Jumping Beans (1922) Review: Fleischer’s Surreal Cartoon Nightmare Explained

Jumping Beans (1922)IMDb 7
Archivist JohnSenior Editor6 min read

Max Fleischer’s Jumping Beans (1922) arrives like a nitrate fever dream smuggled out of a parallel 20th century: a seven-minute short that feels seventy, a vaudeville gag that metastasizes into ontological horror. Forget the quaint origin story—this is not a cartoon about horticulture. It is a celluloid ouroboros, a jitterbug between creation and annihilation, drawn with a quill dipped in mercury.

The first thing that arrests is the texture: the paper seems still damp from the artist’s breath, the blacks bubbling like fresh tar. Fleischer’s rotoscope ghosts lurk beneath Koko’s white gloves; every twitch of the clown’s knee is a séance with live-action footage, a spectral handshake between photographic reality and the anarchic line. When the bean hits soil, the screen hiccups—two frames repeat, a subliminal stutter that primes the unconscious for the coming vertigo.

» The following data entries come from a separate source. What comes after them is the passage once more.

-- ==== Sys2Proof/Machine/Flags.lean ====
section
/-! DEFINITION. The flags, predicates and status words computed from the state: terminal states and outcome codes
(10_state.md R33, 30_encoding.md R96), the gate of POP (40 R112), TRANS (42 R152), the decoder's tests (44 R206,
R209), STATUS, STATUS2 and OCC (10_state.md R45 to R47). -/

namespace Sys2Proof.Machine

/-! ## Codes -/

/-- The code of `fs` (10_state.md R29). -/
def fsCode : FState → BitVec 2
  | .idle => 0 | .start => 1 | .data => 2 | .stop => 3

/-- The code of `ds` (10_state.md R33). -/
def dsCode : DState → BitVec 4
  | .mt => 0 | .ml => 1 | .dt => 2 | .dl => 3 | .data => 4 | .ck => 5
  | .complete => 6 | .ckfail => 7 | .unknown => 8 | .malformed => 9

/-- The code of `fmt` (10_state.md R34). -/
def fmtCode : Fmt → BitVec 2
  | .none => 0 | .sdmf => 1 | .mdmf => 2

/-- `terminal(ds)` (10_state.md R33, 44 R191). -/
def terminal : DState → Bool
  | .complete | .ckfail | .unknown | .malformed => true
  | .mt | .ml | .dt | .dl | .data | .ck => false

/-- The outcome code (30_encoding.md R96, 60_exceptions.md R240). -/
def outcomeCode : DState → BitVec 3
  | .mt | .ml | .dt | .dl | .data | .ck => 0
  | .complete => 1
  | .unknown => 2
  | .ckfail => 3
  | .malformed => 4

/-! ## Input stage -/

/-- `occ` (10_state.md R21). -/
def occ (s : State) : Nat := s.inp.fifo.length

/-- `s_ready` (30_encoding.md R97). -/
def sReady (s : State) : Bool := decide (occ s < s.cfg.FIFO_DEPTH)

/-- The window gate: POP is enabled (40 R112). -/
def popEnabled (s : State) : Bool :=
  !terminal s.dec.ds && decide (1 ≤ occ s) && (s.inp.inv || decide (s.cfg.GATE_WINDOW ≤ occ s))

/-- The `STARVED` condition (10_state.md R45, 60_exceptions.md R245). -/
def starved (s : State) : Bool := !terminal s.dec.ds && !popEnabled s

/-- The `FULL` condition (10_state.md R45). -/
def fifoFull (s : State) : Bool := decide (occ s = s.cfg.FIFO_DEPTH)

/-! ## PLL -/

/-- `TRANS()`, evaluated after HIST.SHIFT (42 R152). -/
def trans (p : Pll) : Bool := opp p.x0 p.x1 || (decide (p.x1 = 0) && opp p.x0 p.x2)

/-- A start transition, mark to space (42 R154). -/
def startTransition (p : Pll) : Bool := trans p && decide (p.x0 < 0)

/-- The accumulator has reached the bit centre (42 R157). -/
def latchDue (c : Config) (p : Pll) : Bool := decide ((c.PLLISPB2 : Int) ≤ p.icont)

/-! ## Decoder -/

/-- The message buffer is full (44 R193). -/
def bufferFull (c : Config) (d : Decoder) : Bool := decide (d.msglen.toNat = c.MSG_MAX)

/-- The completion test of FIELDDONE (44 R206). -/
def messageDone (d : Decoder) : Bool :=
  (d.fmt == .mdmf && d.nameseen && d.numseen) || (d.fmt == .sdmf && d.numseen)

/-- `v = (256 - cks) mod 256` (44 R209). -/
def checksumValid (cks v : Byte) : Bool := decide (v.toNat = (256 - cks.toNat) % 256)

/-- `mlen != msglen - 3`, `msglen` counting the checksum byte already; mathematical integers (44 R209, 00_scope.md
R12; DEDUCED, log 16). -/
def lengthDiffers (d : Decoder) : Bool := decide ((d.mlen.toNat : Int) ≠ (d.msglen.toNat : Int) - 3)

/-! ## Status words -/

/-- A flag as one bit of a status word. -/
def flagBit (b : Bool) : BitVec 1 := BitVec.ofBool b

/-- STATUS (10_state.md R45), bits 31 down to 0. -/
def statusWord (s : State) : BitVec 32 :=
  (0 : BitVec 5) ++ flagBit (fifoFull s) ++ flagBit (starved s) ++ s.dec.msglen ++ flagBit s.inp.inv ++
    flagBit s.dec.lenbad ++ flagBit s.dec.numseen ++ flagBit s.dec.nameseen ++ fmtCode s.dec.fmt ++
    fsCode s.frm.fs ++ dsCode s.dec.ds ++ outcomeCode s.dec.ds ++ flagBit (terminal s.dec.ds)

/-- STATUS2 (10_state.md R46), bits 31 down to 0. -/
def status2Word (s : State) : BitVec 32 :=
  (0 : BitVec 2) ++ s.frm.ns ++ s.frm.nb ++ s.dec.cnt ++ s.dec.mlen ++ s.dec.cks

/-- The `done` output (60_exceptions.md R250). -/
def doneOut (s : State) : Bool := terminal s.dec.ds

end Sys2Proof.Machine
end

The Beanstalk as Guillotine

Up sprouts the stalk, but not the polite English fairy-tale vine. This is an American weed, a carnival beanstalk that grows like a pulled party cracker, whiplashing poor Koko into a stratosphere where gravity negotiates in bad faith. Note the timing: each new leaf unfurls on the off-beat of the accompanying bounce-piano, so the plant appears to be drumming its own funeral march. Fleischer weaponizes the soundtrack’s white noise—shellac scratches become locusts, the tuba belches like a boiler about to rupture.

Halfway up, the stalk sheds its chlorophyll skin, revealing a scaffold of blackened rungs. Suddenly the ascent feels less like Jack’s agronomic ladder and more like the gallows stairs in The Desperate Hero. Koko’s shoes squeak against the inked wood, a childlike sound that only sharpens the dread.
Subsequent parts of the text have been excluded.